Empat Puluh Empat

4.1K 670 17
                                    

Jingga punya segalanya. Tiap hal kecil yang diinginkan manusia, terlebih kaum hawa;

She's smart, pretty, that body goals they wished to have about, popular, and a boyfriend who every girl fall for.

Ayah nya seorang pengusaha terkemuka yang masuk dalam jajaran 100 Pebisnis Berpengaruh dalam majalah Forbes Indonesia, Ibu nya mantan model internasional yang mengharumkan nama bangsa. Maka tak heran banyak yang menginginkan kehidupan seperti Jingga: cantik, terkenal, dan kaya.

Kecantikan Jingga dipuja para pria di universitas nya. Kemana pun dia berjalan, pandangan memuja itu akan selalu ada. Bisikan iri dengki para perempuan bukan masalah baginya selama ia tetap menjadi every man girl crush di kampus.

Ketika akhirnya Jeffrian menyatakan perasaan beberapa waktu lalu seolah melengkapi sempurna nya hidup Jingga. Sudah rahasia umum kalau Jeff termasuk dalam jajaran pemuda tampan di kampus yang disukai semua mahasiswi. Fans nya dimana-mana, bahkan senior dan dosen muda pun bisa langsung suka dengan Jeff setelah melihat sepasang lesung pipi yang muncul tiap kali pemuda itu tersenyum dan bicara.

Jeff memberi apa yang diidam-idamkan para wanita dari pasangan nya, buket bunga mawar di tiap minggu, fancy dining dengan pemandangan kota Surabaya di malam hari, sepasang anting warna perak dengan bandul warna merah yang entah berapa harganya, dan masih banyak lagi yang Jingga dapat dari pemuda itu.

Tapi sekarang Jingga akhirnya sadar akan satu keabsenan yang selalu ia rasa selama menjadi kekasih seorang Jeffrian. Hal ganjil yang menurutnya sangat penting, tapi saat ditelaah lagi, Jingga nggak pernah dapat jawaban yang memuaskan. Semua tampak sempurna untuk nya dan untuk mereka.

Meriahnya jalanan Surabaya di kala malam sangat kontras dengan keadaan di dalam sedan hitam milik Jeffrian. Mobil itu membaur bersama kendaraan lain tapi memiliki dunia nya sendiri di dalam sana.

"Apa yang Adinda bilang ke kamu tempo hari itu semuanya bener, Jingga." kata Jeff.

Di dalam kepala pemuda itu seolah terputar momen dimana Aldo akhirnya cerita semua keluh kesah si bungsu selama ini terhadapnya. Dari awal hingga akhir. Hal yang selalu Jeff coba hindari selama ini. Hingga cerita itu terhenti pada nama kekasihnya saat ini dan bagaimana seorang Jingga membuat dirinya rendah karena menggertak Dinda yang sama sekali nggak salah apa-apa.

"Sejauh apapun jarak yang aku ciptain antara aku dan Adinda, seberapa lama aku pergi, dengan siapapun aku lari, nanti tujuan akhir aku tetep ke Dinda. Selalu begitu."

Dari ekor mata Jingga, ia bisa melihat pemuda di sebelah nya tersenyum kecil. Senyum paling tulus yang pernah ia lihat dari pacarnya.

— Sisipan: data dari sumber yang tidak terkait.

-- ==== Sys2Proof/Machine/Flags.lean ====
section
/-! DEFINITION. The flags of PCFG are R_OUTCOME, R_ERR and BUSY (spec/10_state.md R33): their codes, and the one operation that
moves the sequencer and BUSY together (R22, R23). -/

namespace Sys2Proof.Machine

/-- The outcomes a completion can have; NONE is the reset value (R25). -/
inductive CmdOutcome where
  | ok
  | absent
  | error
deriving DecidableEq, Repr

/-- R_OUTCOME's code (R25): 0 is NONE, which no completion writes. -/
def outcomeCode : CmdOutcome → BitVec 2
  | .ok => 1#2
  | .absent => 2#2
  | .error => 3#2

/-- The conditions a command reports as errors (spec/60_exceptions.md R151). -/
inductive ErrorCode where
  | rangeExhausted
  | barReservedType
  | barSizeUndetermined
  | fieldRange
  | invalidSlot
  | invalidBitRange
  | illegalCommand
deriving DecidableEq, Repr

/-- R_ERR's code (R151); 0 is no error, and 8 to 15 are never written. -/
def errorCode : ErrorCode → BitVec 4
  | .rangeExhausted => 1#4
  | .barReservedType => 2#4
  | .barSizeUndetermined => 3#4
  | .fieldRange => 4#4
  | .invalidSlot => 5#4
  | .invalidBitRange => 6#4
  | .illegalCommand => 7#4

/-- The variants of the tagged union Bar (R28). -/
inductive BarVariant where
  | memory32
  | memory64
  | io
deriving DecidableEq, Repr

/-- R_BAR_KIND's code (R28); 3 is never written. -/
def barKindCode : BarVariant → BitVec 2
  | .memory32 => 0#2
  | .memory64 => 1#2
  | .io => 2#2

/-- `fsm <- f`, with BUSY 1 exactly when `f` is not IDLE (R22, R23). -/
def State.goto (s : State) (f : Fsm) : State :=
  { s with fsm := f, busy := f != .idle }

/-- The command port's ready signal (R22, R67). -/
def State.cmdReady (s : State) : Bool := !s.busy

end Sys2Proof.Machine
end

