-- ==== Sys2Proof/Machine/Core.lean ====
section
/-! DEFINITION. The machine as the host runs it (Host/Core.lean). -/

def Sys2Proof.core : Host.Core :=
  { State := Sys2Proof.Machine.State
    Fault := Sys2Proof.Machine.Fault
    Refusal := Sys2Proof.Machine.Refusal
    step := Sys2Proof.Machine.step
    reset := Sys2Proof.Machine.State.reset }
end

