-- ==== Sys2Proof/Certificates/Slice0/Obligations.lean ====
section
/-! DEFINITION. The statements for the provers. A docstring names the rule of spec/ a statement formalises; where a statement rests on
a choice of the model it names the log entry. -/

open Sys2Proof Sys2Proof.Machine

/-! ### Decoding -/

/-- The words of the address unit (R73). -/
def Sys2Proof.addressWords : List (Word × Instr) :=
  [(0x10#32, .addrEncode), (0x11#32, .addrSegment), (0x12#32, .addrBus), (0x13#32, .addrDevice), (0x14#32, .addrFunction),
   (0x18#32, .advFunction), (0x19#32, .advDevice), (0x1A#32, .advBus), (0x1B#32, .advSegment)]

/-- The words of the named field extractors (R73). -/
def Sys2Proof.extractorWords : List (Word × Instr) :=
  [(0x30#32, .fVendorId), (0x31#32, .fDeviceId), (0x32#32, .fCommand), (0x33#32, .fStatus), (0x34#32, .fRevision), (0x35#32, .fProgIf),
   (0x36#32, .fSubclass), (0x37#32, .fBaseclass), (0x38#32, .fCacheline), (0x39#32, .fLatency), (0x3A#32, .fHeaderType),
   (0x3B#32, .fMultifunction), (0x3C#32, .fBist), (0x3D#32, .fCapPtr)]

/-- The words of the status decoders (R73). -/
def Sys2Proof.statusWords : List (Word × Instr) :=
  [(0x40#32, .sIntStatus), (0x41#32, .sCapList), (0x42#32, .s66mhz), (0x43#32, .sFastB2b), (0x44#32, .sMasterDpe), (0x45#32, .sDevsel),
   (0x46#32, .sSigTabort), (0x47#32, .sRcvTabort), (0x48#32, .sRcvMabort), (0x49#32, .sSigSerr), (0x4A#32, .sDetPerr)]

/-- The words of the header reader (R73). -/
def Sys2Proof.headerWords : List (Word × Instr) :=
  [(0x50#32, .cfgIdentity), (0x51#32, .cfgStatus), (0x52#32, .cfgRevClass), (0x53#32, .cfgHeaderType), (0x54#32, .cfgMultifunction),
   (0x55#32, .cfgEndpoint), (0x56#32, .cfgCapPointer)]

/-- The 41 command words without fields (R73, R78). -/
def Sys2Proof.plainWords : List (Word × Instr) := addressWords ++ extractorWords ++ statusWords ++ headerWords

/-- A word is listed when it is a plain word or selects BITS32, BITS16 or BAR_PROBE by mask and match (R69, R73). -/
def Sys2Proof.Listed (w : Word) : Prop :=
  w ∈ plainWords.map Prod.fst ∨ w &&& 0xE0E0FFFF#32 = 0x20#32 ∨ w &&& 0xE0E0FFFF#32 = 0x21#32 ∨
    w &&& 0xFFFFF8FF#32 = 0x60#32

/-- The advance commands and the weight of the unit they advance (R88). -/
def Sys2Proof.advanceWeights : List (Instr × Nat) :=
  [(.advFunction, 1), (.advDevice, 8), (.advBus, 0x100), (.advSegment, 0x10000)]

/-- The status decoders of one bit and their bit (R39, R113 to R123; log entry 6). -/
def Sys2Proof.statusFlags : List (Instr × Nat) :=
  [(.sIntStatus, 3), (.sCapList, 4), (.s66mhz, 5), (.sFastB2b, 7), (.sMasterDpe, 8), (.sSigTabort, 11),
   (.sRcvTabort, 12), (.sRcvMabort, 13), (.sSigSerr, 14), (.sDetPerr, 15)]

/-- The header commands and the offset of their first read (R125 to R131). -/
def Sys2Proof.headerReads : List (Instr × Off) :=
  [(.cfgIdentity, 0x00#12), (.cfgStatus, 0x04#12), (.cfgRevClass, 0x08#12), (.cfgHeaderType, 0x0C#12),
   (.cfgMultifunction, 0x0C#12), (.cfgEndpoint, 0x0C#12), (.cfgCapPointer, 0x04#12)]

/-- R69, R71, R73: every row's words decode to its command, with the fields at their places. -/
def Obligations.ListedWordsDecodeToTheirCommand : Prop :=
  (∀ p ∈ plainWords, decode p.1 = .ok p.2) ∧
  ∀ w : Word,
    (w &&& 0xE0E0FFFF#32 = 0x20#32 → decode w = .ok (.bits32 (w.toNat / 2 ^ 24 % 32) (w.toNat / 2 ^ 16 % 32))) ∧
    (w &&& 0xE0E0FFFF#32 = 0x21#32 → decode w = .ok (.bits16 (w.toNat / 2 ^ 24 % 32) (w.toNat / 2 ^ 16 % 32))) ∧
    (w &&& 0xFFFFF8FF#32 = 0x60#32 → decode w = .ok (.barProbe (w.toNat / 2 ^ 8 % 8)))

"Dulu waktu kecil, Dinda satu-satunya yang dengerin curhatan aku soal Papa Mama yang selalu berantem tiap malem. Dinda yang jadi tempat aku nangis semalaman waktu tahu mereka mau cerai. Dinda jadi orang pertama yang aku peluk waktu akhirnya orang tuaku rujuk. Dinda yang selalu siapin kue cokelat pakai lilin kecil diatasnya tiap aku ulang tahun dan dia selalu ucapin tepat jam 12 malem sambil ngantuk-ngantuk...."

Jeff menghela napas sejenak, memori masa kecil dengan Dinda begitu menyenangkan. Tapi justru dia sendiri yang merusak nya.

"lalu masuk kuliah, aku mulai jauh dari dia karena pemikiran dangkal kalau Dinda bukan lagi teman. Dia cuma adik kecil dari temanku yang lain, bagian masa kecil yang harusnya tetep jadi kenangan. Tapi anehnya, meskipun aku jahat ke Dinda, jauhin dia, bersikap dingin ke dia, Dinda tetep sehangat dulu. Masih jadi yang peluk aku tiap aku sedih. Yang bilang semua bakal baik-baik aja waktu aku jatuh. Dan akhirnya aku sadar, memang dia rumah yang selama ini nunggu aku buat pulang. Benar-benar pulang, tanpa mengharapkan apapun. Dia cuma mau aku pulang dengan utuh, lengkap dan selamat. Se sederhana itu."